### Exercise
Write out, unaltered, each line from the top of the records below down to the line where "(if 512 / tagWidth" appears, that line included.

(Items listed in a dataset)
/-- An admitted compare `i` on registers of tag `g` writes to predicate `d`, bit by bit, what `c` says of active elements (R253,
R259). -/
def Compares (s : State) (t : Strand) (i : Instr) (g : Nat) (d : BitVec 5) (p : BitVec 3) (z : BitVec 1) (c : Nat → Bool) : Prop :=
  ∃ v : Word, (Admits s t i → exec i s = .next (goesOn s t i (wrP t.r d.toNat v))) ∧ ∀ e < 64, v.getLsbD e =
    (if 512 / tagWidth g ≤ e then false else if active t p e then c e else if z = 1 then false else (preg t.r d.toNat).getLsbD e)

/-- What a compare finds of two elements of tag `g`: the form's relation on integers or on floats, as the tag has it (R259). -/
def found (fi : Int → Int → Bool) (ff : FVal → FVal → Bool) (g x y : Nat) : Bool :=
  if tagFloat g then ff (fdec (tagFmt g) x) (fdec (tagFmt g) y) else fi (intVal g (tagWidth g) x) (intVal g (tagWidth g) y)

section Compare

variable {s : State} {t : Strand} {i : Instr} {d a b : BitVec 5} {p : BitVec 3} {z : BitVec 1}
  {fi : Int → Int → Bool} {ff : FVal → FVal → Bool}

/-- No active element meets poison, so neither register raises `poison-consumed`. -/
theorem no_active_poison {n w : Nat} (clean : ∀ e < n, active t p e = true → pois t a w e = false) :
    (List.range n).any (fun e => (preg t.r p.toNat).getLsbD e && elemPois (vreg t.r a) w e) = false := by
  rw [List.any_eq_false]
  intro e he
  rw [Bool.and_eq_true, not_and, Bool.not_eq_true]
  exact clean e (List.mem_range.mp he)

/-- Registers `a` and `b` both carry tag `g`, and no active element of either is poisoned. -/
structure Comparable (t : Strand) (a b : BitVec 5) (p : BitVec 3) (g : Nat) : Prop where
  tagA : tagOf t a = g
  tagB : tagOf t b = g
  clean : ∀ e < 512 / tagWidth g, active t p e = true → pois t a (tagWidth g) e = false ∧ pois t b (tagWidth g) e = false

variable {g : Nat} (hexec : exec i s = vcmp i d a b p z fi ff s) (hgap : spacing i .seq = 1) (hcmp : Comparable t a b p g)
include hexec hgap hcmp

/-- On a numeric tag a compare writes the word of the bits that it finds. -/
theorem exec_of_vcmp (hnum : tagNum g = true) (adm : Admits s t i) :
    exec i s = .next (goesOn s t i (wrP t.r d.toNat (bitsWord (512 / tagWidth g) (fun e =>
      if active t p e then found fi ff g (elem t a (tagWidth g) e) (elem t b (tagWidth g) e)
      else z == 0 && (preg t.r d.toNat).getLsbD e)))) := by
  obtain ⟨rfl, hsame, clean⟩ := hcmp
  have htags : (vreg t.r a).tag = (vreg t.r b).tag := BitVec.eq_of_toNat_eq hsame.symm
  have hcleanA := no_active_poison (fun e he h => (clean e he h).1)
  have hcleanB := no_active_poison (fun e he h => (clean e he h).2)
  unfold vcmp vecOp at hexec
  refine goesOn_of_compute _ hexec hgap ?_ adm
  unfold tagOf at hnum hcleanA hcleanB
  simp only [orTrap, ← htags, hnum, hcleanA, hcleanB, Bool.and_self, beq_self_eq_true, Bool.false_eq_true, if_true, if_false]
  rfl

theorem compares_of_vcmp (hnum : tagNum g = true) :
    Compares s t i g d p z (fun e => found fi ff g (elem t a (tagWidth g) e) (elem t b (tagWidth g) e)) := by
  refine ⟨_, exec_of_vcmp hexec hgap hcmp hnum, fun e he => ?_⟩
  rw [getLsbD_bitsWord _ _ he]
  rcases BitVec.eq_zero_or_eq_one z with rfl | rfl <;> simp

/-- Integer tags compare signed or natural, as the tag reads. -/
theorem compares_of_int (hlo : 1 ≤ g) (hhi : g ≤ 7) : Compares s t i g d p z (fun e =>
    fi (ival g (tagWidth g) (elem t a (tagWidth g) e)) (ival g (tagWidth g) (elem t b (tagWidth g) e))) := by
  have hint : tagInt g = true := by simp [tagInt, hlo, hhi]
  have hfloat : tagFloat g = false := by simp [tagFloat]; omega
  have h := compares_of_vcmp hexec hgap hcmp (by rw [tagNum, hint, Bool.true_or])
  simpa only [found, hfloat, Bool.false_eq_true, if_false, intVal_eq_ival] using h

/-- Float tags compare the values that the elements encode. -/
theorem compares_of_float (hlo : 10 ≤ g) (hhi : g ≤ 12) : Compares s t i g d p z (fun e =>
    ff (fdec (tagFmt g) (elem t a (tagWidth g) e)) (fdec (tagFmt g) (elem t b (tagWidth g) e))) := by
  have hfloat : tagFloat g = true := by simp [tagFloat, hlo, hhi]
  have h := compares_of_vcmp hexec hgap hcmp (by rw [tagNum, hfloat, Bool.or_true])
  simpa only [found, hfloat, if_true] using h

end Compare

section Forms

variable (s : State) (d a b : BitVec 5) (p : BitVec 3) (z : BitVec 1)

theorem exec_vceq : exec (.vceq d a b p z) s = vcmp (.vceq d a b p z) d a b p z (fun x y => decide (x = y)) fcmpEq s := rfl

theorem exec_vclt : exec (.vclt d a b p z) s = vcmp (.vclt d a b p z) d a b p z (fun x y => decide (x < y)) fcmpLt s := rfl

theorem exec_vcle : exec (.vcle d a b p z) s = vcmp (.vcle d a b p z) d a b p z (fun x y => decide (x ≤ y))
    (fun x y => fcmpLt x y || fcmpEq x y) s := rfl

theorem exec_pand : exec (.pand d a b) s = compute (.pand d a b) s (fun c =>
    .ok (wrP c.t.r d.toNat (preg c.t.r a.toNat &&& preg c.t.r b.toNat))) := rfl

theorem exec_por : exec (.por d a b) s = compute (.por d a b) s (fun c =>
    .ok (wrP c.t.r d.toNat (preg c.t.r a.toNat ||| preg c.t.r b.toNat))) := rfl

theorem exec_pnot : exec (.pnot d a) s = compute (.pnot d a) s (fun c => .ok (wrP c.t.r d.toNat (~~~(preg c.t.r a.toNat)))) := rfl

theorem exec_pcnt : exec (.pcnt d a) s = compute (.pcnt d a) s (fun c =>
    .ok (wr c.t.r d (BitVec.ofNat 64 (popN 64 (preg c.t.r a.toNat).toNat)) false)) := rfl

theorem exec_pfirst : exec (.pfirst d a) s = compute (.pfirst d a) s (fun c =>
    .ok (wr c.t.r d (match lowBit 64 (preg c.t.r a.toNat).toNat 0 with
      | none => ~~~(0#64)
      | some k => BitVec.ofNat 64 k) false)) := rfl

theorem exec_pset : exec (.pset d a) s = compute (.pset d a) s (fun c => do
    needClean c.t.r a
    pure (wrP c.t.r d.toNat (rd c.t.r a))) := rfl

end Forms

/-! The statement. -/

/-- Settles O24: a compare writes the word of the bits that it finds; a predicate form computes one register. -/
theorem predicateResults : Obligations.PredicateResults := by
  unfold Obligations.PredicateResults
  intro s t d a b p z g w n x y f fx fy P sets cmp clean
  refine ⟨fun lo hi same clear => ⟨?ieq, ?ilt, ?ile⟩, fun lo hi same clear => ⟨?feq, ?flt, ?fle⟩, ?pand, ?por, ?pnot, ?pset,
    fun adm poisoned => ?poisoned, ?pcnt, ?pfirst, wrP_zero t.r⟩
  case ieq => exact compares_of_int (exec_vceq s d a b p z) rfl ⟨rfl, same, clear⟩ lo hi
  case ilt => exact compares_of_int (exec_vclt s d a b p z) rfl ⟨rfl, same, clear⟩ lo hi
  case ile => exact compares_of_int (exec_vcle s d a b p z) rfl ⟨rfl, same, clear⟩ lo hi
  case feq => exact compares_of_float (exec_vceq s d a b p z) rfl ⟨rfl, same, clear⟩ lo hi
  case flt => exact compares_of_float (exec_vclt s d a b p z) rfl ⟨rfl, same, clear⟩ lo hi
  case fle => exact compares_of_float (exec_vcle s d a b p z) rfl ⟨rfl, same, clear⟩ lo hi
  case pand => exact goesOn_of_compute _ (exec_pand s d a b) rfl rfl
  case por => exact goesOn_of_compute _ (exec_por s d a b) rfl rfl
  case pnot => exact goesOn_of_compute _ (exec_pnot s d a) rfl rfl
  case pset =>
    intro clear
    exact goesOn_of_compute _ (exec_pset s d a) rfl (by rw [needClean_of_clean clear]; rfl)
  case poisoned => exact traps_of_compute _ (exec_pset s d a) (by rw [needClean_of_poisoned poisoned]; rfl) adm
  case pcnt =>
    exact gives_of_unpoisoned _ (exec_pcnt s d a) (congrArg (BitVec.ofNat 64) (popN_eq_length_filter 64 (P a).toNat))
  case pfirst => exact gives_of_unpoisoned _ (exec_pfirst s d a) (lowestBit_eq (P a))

### Answer to the problem
/-- An admitted compare `i` on registers of tag `g` writes to predicate `d`, bit by bit, what `c` says of active elements (R253,
R259). -/
def Compares (s : State) (t : Strand) (i : Instr) (g : Nat) (d : BitVec 5) (p : BitVec 3) (z : BitVec 1) (c : Nat → Bool) : Prop :=
  ∃ v : Word, (Admits s t i → exec i s = .next (goesOn s t i (wrP t.r d.toNat v))) ∧ ∀ e < 64, v.getLsbD e =
    (if 512 / tagWidth g ≤ e then false else if active t p e then c e else if z = 1 then false else (preg t.r d.toNat).getLsbD e)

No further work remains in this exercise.